-- ==== Sys2Proof/Certificates/Slice0/Obligations.lean ====
section
/-! DEFINITION. The statements for the provers, from the numbered rules of spec/. Where a statement rests on a
choice of the model, its docstring names the log entry. -/

open Sys2Proof Sys2Proof.Machine

/-! ### Encoding -/

/-- R72, R74: the words written out from the encoding table, and five illegal words. -/
def Obligations.DecodesTheTablesWords : Prop :=
  decode 0x00000001#32 = .ok .quant ∧ decode 0x00000002#32 = .ok .reduce ∧
  decode 0x00000003#32 = .ok .restore ∧ decode 0x00000004#32 = .ok .pack ∧
  decode 0x00000005#32 = .ok .run ∧ decode 0x00000006#32 = .ok .clr ∧
  decode 0x00000000#32 = .error .unknownOpcode ∧ decode 0x00000007#32 = .error .unknownOpcode ∧
  decode 0x000000FF#32 = .error .unknownOpcode ∧ decode 0x00000101#32 = .error .zeroFieldSet ∧
  decode 0x80000005#32 = .error .zeroFieldSet

/-- Decoding an encoded command gives it back, for every command. -/
def Obligations.DecodeOfEncode : Prop := ∀ i : Instr, decode (encode i) = .ok i

/-- R78: decode is total, and each of the 2^32 words is one of the six commands or illegal. -/
def Obligations.EveryWordIsACommandOrIllegal : Prop :=
  ∀ c : Word,
    (decode c = .ok .quant ↔ c.toNat = 1) ∧ (decode c = .ok .reduce ↔ c.toNat = 2) ∧
    (decode c = .ok .restore ↔ c.toNat = 3) ∧ (decode c = .ok .pack ↔ c.toNat = 4) ∧
    (decode c = .ok .run ↔ c.toNat = 5) ∧ (decode c = .ok .clr ↔ c.toNat = 6) ∧
    ((∃ e, decode c = .error e) ↔ c.toNat = 0 ∨ 7 ≤ c.toNat)

/-! ### Steps and the host port -/

/-- R21, R135: a step at which HOST writes a word to CMD that decodes to a command is `exec` of that command, on the
state from which that move of HOST has been consumed (R62). The pending moves are the model's (log entry 1). -/
def Obligations.StepRunsTheDecodedCommand : Prop :=
  ∀ (s : State) (c : Word) (i : Instr) (rest : List HostMove),
    s.host = .access (.regWrite 0 c) :: rest → decode c = .ok i → step s = exec i { s with host := rest }

/-- R23, R136: when HOST makes no access, the step is SEQ's turn. Which agent moves is data (log entry 1). -/
def Obligations.StepIsSeqsTurnWhenHostPauses : Prop :=
  ∀ s : State,
    (s.host = [] → step s = seqTurn s) ∧
    (∀ rest, s.host = .pause :: rest → step s = seqTurn { s with host := rest })

/-- R74: exactly the words 1 to 6 are legal; an illegal word raises `IllegalCommand` in IDLE and DONE and changes
nothing in FAILED. -/
def Obligations.IllegalWordsFailTheBlock : Prop :=
  ∀ (s : State) (c : Word) (rest : List HostMove),
    s.host = .access (.regWrite 0 c) :: rest →
    ((∃ i, decode c = .ok i) ↔ 1 ≤ c.toNat ∧ c.toNat ≤ 6) ∧
    ((c.toNat = 0 ∨ 7 ≤ c.toNat) →
      (s.phase = .idle ∨ s.phase = .done →
        step s = .next { s with host := rest, phase := .failed, err := .illegalCommand, chain := false }) ∧
      (s.phase = .failed → step s = .next { s with host := rest }))

/-- R146: an access has a step exactly where the table gives it a meaning, and is refused everywhere else. -/
def Obligations.AccessHasAStepExactlyWhereItHasAMeaning : Prop :=
  ∀ (s : State) (a : HostAction) (rest : List HostMove), s.host = .access a :: rest →
    (a.hasMeaning s → ∃ t, step s = .next t) ∧ (¬a.hasMeaning s → ∃ r, step s = .refused r)

/-- R141: RegRead returns the register and changes nothing. The value HOST receives is recorded in the model's own
field `received` (log entry 4). -/
def Obligations.RegReadReturnsTheRegister : Prop :=
  ∀ (s : State) (rest : List HostMove),
    (∀ p ∈ [(0, Reg.cmd, 0#32), (1, .status, s.status)],
      s.host = .access (.regRead p.1) :: rest →
        step s = .next { s with host := rest, received := .reg p.2.1 p.2.2 :: s.received }) ∧
    (∀ p ∈ [(2, Reg.bits, s.bits), (3, .window, s.window), (4, .len, s.len), (5, .rlen, s.rlen), (6, .olen, s.olen)],
      s.host = .access (.regRead p.1) :: rest →
        (s.busy = false →
          step s = .next { s with host := rest, received := .reg p.2.1 p.2.2 :: s.received }) ∧
        (s.busy = true → step s = .refused .accessWhileBusy))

● **REQUIRED WORK**:
What lines of the material contain "regWrite"? Show them.

● **OUTPUT BELOW**:
    s.host = .access (.regWrite 0 c) :: rest → decode c = .ok i → step s = exec i { s with host := rest }
    s.host = .access (.regWrite 0 c) :: rest →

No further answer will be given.